# I got some new feathered friends



## zooeysmom (Jan 3, 2014)

Congrats on your cute new friends  What a happy little flock of budgies


----------



## Skylar (Jul 29, 2016)

They are beautiful.


----------



## Asta's Mom (Aug 20, 2014)

Love your new birds - so cute.


----------



## Viking Queen (Nov 12, 2014)

Congratulations on your new little buddies.

I used to have budgies and find them to be personable, cheerful and lovely little pals!

VQ


----------



## Dechi (Aug 22, 2015)

Nice budgies ! I love their cage, it's nice and big and filled just right ! You don't see nice cages like that a lot for budgies, and it's a shame.


----------



## MollyMuiMa (Oct 13, 2012)

I love Keets! Your little Mr Green is still a baby......he hasn't lost his head stripes yet!
Although keets are really easy hand tame when young, I used to pull pin feathered babies and hand feed them with a syringe til weaned, and those babies would never bite, they were so tame! Great little birds!


----------



## twyla (Apr 28, 2010)

I love the new babies, I do try to have a decent set up for the keets and my tiels.

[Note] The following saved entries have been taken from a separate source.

-- ==== Sys2Proof/Certificates/Slice0/Obligations.lean ====
section
/-! DEFINITION. The statements about the block, by family of commands. A command's statement says what the part holds
after it and what it leaves as it was; that it answers a next state, and that the queue is untouched, is the equation
each one begins with. -/

namespace Sys2Proof.Machine

/-- Power-on reset is over: the block runs (R764). -/
def State.runs (s : State) : Prop := s.chip.pins.por = false

/-- A write of the host reaches the register at this internal address (R7, R30, R136). -/
def Chip.reach (c : Chip) (a : Nat) : Prop := c.pdOn 2 = true ∧ c.access a = .ok

/-- Every register but the ones listed reads as before. -/
def Chip.sameBut (c d : Chip) (as : List Nat) : Prop := ∀ a, a ∉ as → d.get a = c.get a

/-- Nothing differs but the registers listed. -/
def Chip.onlyRegs (c d : Chip) (as : List Nat) : Prop := d = { c with regs := d.regs } ∧ c.sameBut d as

/-- The registers of the clock domains, whose enables R168 sets when a block takes a use. -/
def clockDoms : List Nat := (List.range 25).map fun n => domAddr (n + 1)

/-- A failure of a regulator has been taken (Table 5.5): its kind, step and time are recorded, the forced edge to
DEEP_SLEEP is in progress and no light is permitted. -/
def Chip.wakeFailed (d : Chip) (kind step time : Nat) : Prop :=
  d.rd PWR_WAKE_STAT_FAIL_KIND = kind ∧ d.rd PWR_WAKE_STAT_FAIL_STEP = step ∧
    d.rd PWR_WAKE_STAT_FAIL_TIME = min time 0xFFFF ∧ d.mode.edge = some .e13 ∧ d.mode.target = .deepSleep ∧
    d.mode.forced = true ∧ d.killLow = true ∧ d.mcState 0 = mcOff ∧ d.mcState 1 = mcOff

/-- The registers of the event log that a new record changes (R731, R734). -/
def logRegs : List Nat := [LKK_LOG_STAT.addr, LKK_LOG_CNT.addr, LKK_LOG_SEQ.addr]

/-- The slot of the event log. -/
def Chip.logSlot (c : Chip) (n : Nat) : LogRec := SMap.get (fun _ => LogRec.zero) c.lk.slots n

/-- One record of the Lockkeeper's own has entered a log that was not full: stored in the slot WR, counted and
numbered (R731, R733, Table 17.5). -/
def Chip.logged (c d : Chip) (type unit data : Nat) : Prop :=
  (d.logSlot (c.rd LKK_LOG_STAT_WR)).type = type ∧ (d.logSlot (c.rd LKK_LOG_STAT_WR)).unit = unit ∧
    (d.logSlot (c.rd LKK_LOG_STAT_WR)).data = data ∧ (d.logSlot (c.rd LKK_LOG_STAT_WR)).seq = c.rd LKK_LOG_SEQ_SEQ ∧
    (d.logSlot (c.rd LKK_LOG_STAT_WR)).ts = c.stamp ∧
    d.rd LKK_LOG_STAT_COUNT = c.rd LKK_LOG_STAT_COUNT + 1 ∧
    d.rd LKK_LOG_STAT_WR = (c.rd LKK_LOG_STAT_WR + 1) % 256 ∧
    d.rd LKK_LOG_SEQ_SEQ = (c.rd LKK_LOG_SEQ_SEQ + 1) % 65536 ∧
    (∀ n, n ≠ c.rd LKK_LOG_STAT_WR → d.logSlot n = c.logSlot n) ∧ d.wh.evt.getLsbD evLkk = true

/-- Nothing differs but the registers listed, the Lockkeeper and the events of the port. -/
def Chip.onlyLk (c d : Chip) (as : List Nat) : Prop :=
  d = { c with regs := d.regs, lk := d.lk, wh := { c.wh with evt := d.wh.evt } } ∧ c.sameBut d as

/-- The moments of a calendar year 2000 to 2199 (R738). -/
def CalTime.valid (t : CalTime) : Prop :=
  2000 ≤ t.year ∧ t.year ≤ 2199 ∧ 1 ≤ t.month ∧ t.month ≤ 12 ∧ 1 ≤ t.day ∧ t.day ≤ monthDays t.year t.month ∧
    t.hour ≤ 23 ∧ t.minute ≤ 59 ∧ t.second ≤ 59

/-- Seconds from 2000-01-01 00:00:00. -/
def CalTime.seconds (t : CalTime) : Nat :=
  dayNumber t.year t.month t.day * 86400 + t.hour * 3600 + t.minute * 60 + t.second

/-- Nothing differs but the controller of one memory channel and the registers listed. -/
def Chip.onlyMc (c d : Chip) (ch : Nat) (as : List Nat) : Prop :=
  d = { c with regs := d.regs, mcA := d.mcA, mcB := d.mcB } ∧ (∀ k, k < 2 → k ≠ ch → d.mc k = c.mc k) ∧
    c.sameBut d as

/-- MCx_WEIR_STAT, which every ACT of a channel can change (R340). -/
def weirReg (ch : Nat) : Nat := (mcF ch MCA_WEIR_STAT).addr

/-- MCX_PORT_LINES of a port (Table 7.14). -/
def portLines (p : Nat) : List Nat := [(MCX_PORT_LINES_LO.at p).addr, (MCX_PORT_LINES_HI.at p).addr]

/-- The other channel's controller is as before. -/
def Chip.otherMc (c d : Chip) (ch : Nat) : Prop := ∀ k, k < 2 → k ≠ ch → d.mc k = c.mc k

/-- Every byte of DRAM outside one channel reads as before. -/
def Chip.otherDram (c d : Chip) (ch : Nat) : Prop :=
  ∀ k, k < chKeys ch ∨ chKeys (ch + 1) ≤ k → SMap.get dramDefault d.dram k = SMap.get dramDefault c.dram k

/-- Word `i` of the line at a place. -/
def Loc.word (l : Loc) (i : Nat) : Loc := { l with off := l.off + 8 * i }

/-- The barge packet of a type at the head of the stream has come whole, with nothing behind it. -/
def Chip.packetReady (c : Chip) (type : Nat) : Prop :=
  c.headIs (· == type) = true ∧ c.brg.stream.length = 20 + c.brg.len

/-- The stream after the one whole packet it holds: empty, its marks of full lines moved on with it (R442). -/
def Barge.packetEnd (b : Barge) : Barge :=
  { b with
      stream := [], seen := false, blocked := false, osdDone := 0
      full := b.full.map fun r => (r.1 - (20 + b.len), r.2 - (20 + b.len)) }
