@[simp] theorem Chip.capture_seat (c : Chip) (base : Nat) (e : MemError) : (Chip.capture c base e).seat = c.seat := by
  simp [Chip.capture]

@[simp] theorem Chip.candPut_sound (c : Chip) (ch : Nat) (l : Loc) (i : Nat) (ue : Bool) (h : c.sound = true) :
    (Chip.candPut c ch l i ue).sound = true := by
  simp (contextual := true) (maxDischargeDepth := 60) [Chip.candPut, h]

@[simp] theorem Chip.candPut_stores (c : Chip) (ch : Nat) (l : Loc) (i : Nat) (ue : Bool) : (Chip.candPut c ch l
    i ue).stores = c.stores := by
  rfl

@[simp] theorem Chip.candPut_seat (c : Chip) (ch : Nat) (l : Loc) (i : Nat) (ue : Bool) : (Chip.candPut c ch l i
    ue).seat = c.seat := by
  rfl

@[simp] theorem Chip.candNote_sound (c : Chip) (ch : Nat) (l : Loc) (kind : Nat) (h : c.sound = true) :
    (Chip.candNote c ch l kind).sound = true := by
  unfold Chip.candNote; (repeat' split) <;> simp (contextual := true) (maxDischargeDepth := 60) [h]

@[simp] theorem Chip.candNote_stores (c : Chip) (ch : Nat) (l : Loc) (kind : Nat) : (Chip.candNote c ch l
    kind).stores = c.stores := by
  unfold Chip.candNote; (repeat' split) <;> simp

@[simp] theorem Chip.candNote_seat (c : Chip) (ch : Nat) (l : Loc) (kind : Nat) : (Chip.candNote c ch l
    kind).seat = c.seat := by
  unfold Chip.candNote; (repeat' split) <;> simp

@[simp] theorem Chip.countError_sound (c : Chip) (e : MemError) (h : c.sound = true) : (Chip.countError c
    e).sound = true := by
  simp (contextual := true) (maxDischargeDepth := 60) [Chip.countError, h]

@[simp] theorem Chip.countError_stores (c : Chip) (e : MemError) : (Chip.countError c e).stores = c.stores := by
  simp [Chip.countError]

@[simp] theorem Chip.countError_seat (c : Chip) (e : MemError) : (Chip.countError c e).seat = c.seat := by
  simp [Chip.countError]

@[simp] theorem Chip.recordError_sound (c : Chip) (e : MemError) (h : c.sound = true) : (Chip.recordError c
    e).sound = true := by
  simp (contextual := true) (maxDischargeDepth := 60) [Chip.recordError, h]

@[simp] theorem Chip.recordError_stores (c : Chip) (e : MemError) : (Chip.recordError c e).stores = c.stores := by
  simp [Chip.recordError]

@[simp] theorem Chip.recordError_seat (c : Chip) (e : MemError) : (Chip.recordError c e).seat = c.seat := by
  simp [Chip.recordError]

@[simp] theorem Chip.freezeStart_sound (c : Chip) (ch : Nat) (e : MemError) (addr : Nat) (h : c.sound = true) :
    (Chip.freezeStart c ch e addr).sound = true := by
  simp (contextual := true) (maxDischargeDepth := 60) [Chip.freezeStart, h]

@[simp] theorem Chip.freezeStart_stores (c : Chip) (ch : Nat) (e : MemError) (addr : Nat) : (Chip.freezeStart c
    ch e addr).stores = c.stores := by
  simp [Chip.freezeStart]

@[simp] theorem Chip.freezeStart_seat (c : Chip) (ch : Nat) (e : MemError) (addr : Nat) : (Chip.freezeStart c ch
    e addr).seat = c.seat := by
  simp [Chip.freezeStart]

@[simp] theorem Chip.policyFreeze_sound (c : Chip) (e : MemError) (h : c.sound = true) : (Chip.policyFreeze c
    e).sound = true := by
  simp (contextual := true) (maxDischargeDepth := 60) [Chip.policyFreeze, h]

@[simp] theorem Chip.policyFreeze_stores (c : Chip) (e : MemError) : (Chip.policyFreeze c e).stores = c.stores := by
  unfold Chip.policyFreeze; split <;> simp [Chip.forceEdge_stores]

@[simp] theorem Chip.policyFreeze_seat (c : Chip) (e : MemError) : (Chip.policyFreeze c e).seat = c.seat := by
  simp [Chip.policyFreeze]

@[simp] theorem Chip.migStart_sound (c : Chip) (ch : Nat) (h : c.sound = true) : (Chip.migStart c ch).sound =
    true := by
  simp (contextual := true) (maxDischargeDepth := 60) [Chip.migStart, h]

@[simp] theorem Chip.migStart_stores (c : Chip) (ch : Nat) : (Chip.migStart c ch).stores = c.stores := by
  simp [Chip.migStart]

@[simp] theorem Chip.migStart_seat (c : Chip) (ch : Nat) : (Chip.migStart c ch).seat = c.seat := by
  simp [Chip.migStart]

@[simp] theorem Chip.policyEvent_sound (c : Chip) (e : MemError) (h : c.sound = true) : (Chip.policyEvent c
    e).sound = true := by
  simp (contextual := true) (maxDischargeDepth := 60) [Chip.policyEvent, h]

@[simp] theorem Chip.policyEvent_stores (c : Chip) (e : MemError) : (Chip.policyEvent c e).stores = c.stores := by
  simp [Chip.policyEvent]

@[simp] theorem Chip.policyEvent_seat (c : Chip) (e : MemError) : (Chip.policyEvent c e).seat = c.seat := by
  simp [Chip.policyEvent]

I do love this cage it's easy to clean and maintain. 

I have mixed it up color wise a bit too, usually I only have a pair a green and a double spangle (yellow with black eyes)

Both Reggie and Mr. Green are olive greens
Jughead and Bandy are green pieds ( green with yellow patches)
Amarillo is a recessive green pied (yellow with green patches)
Vanilla is a recessive blue pied (white with blue patches)


----------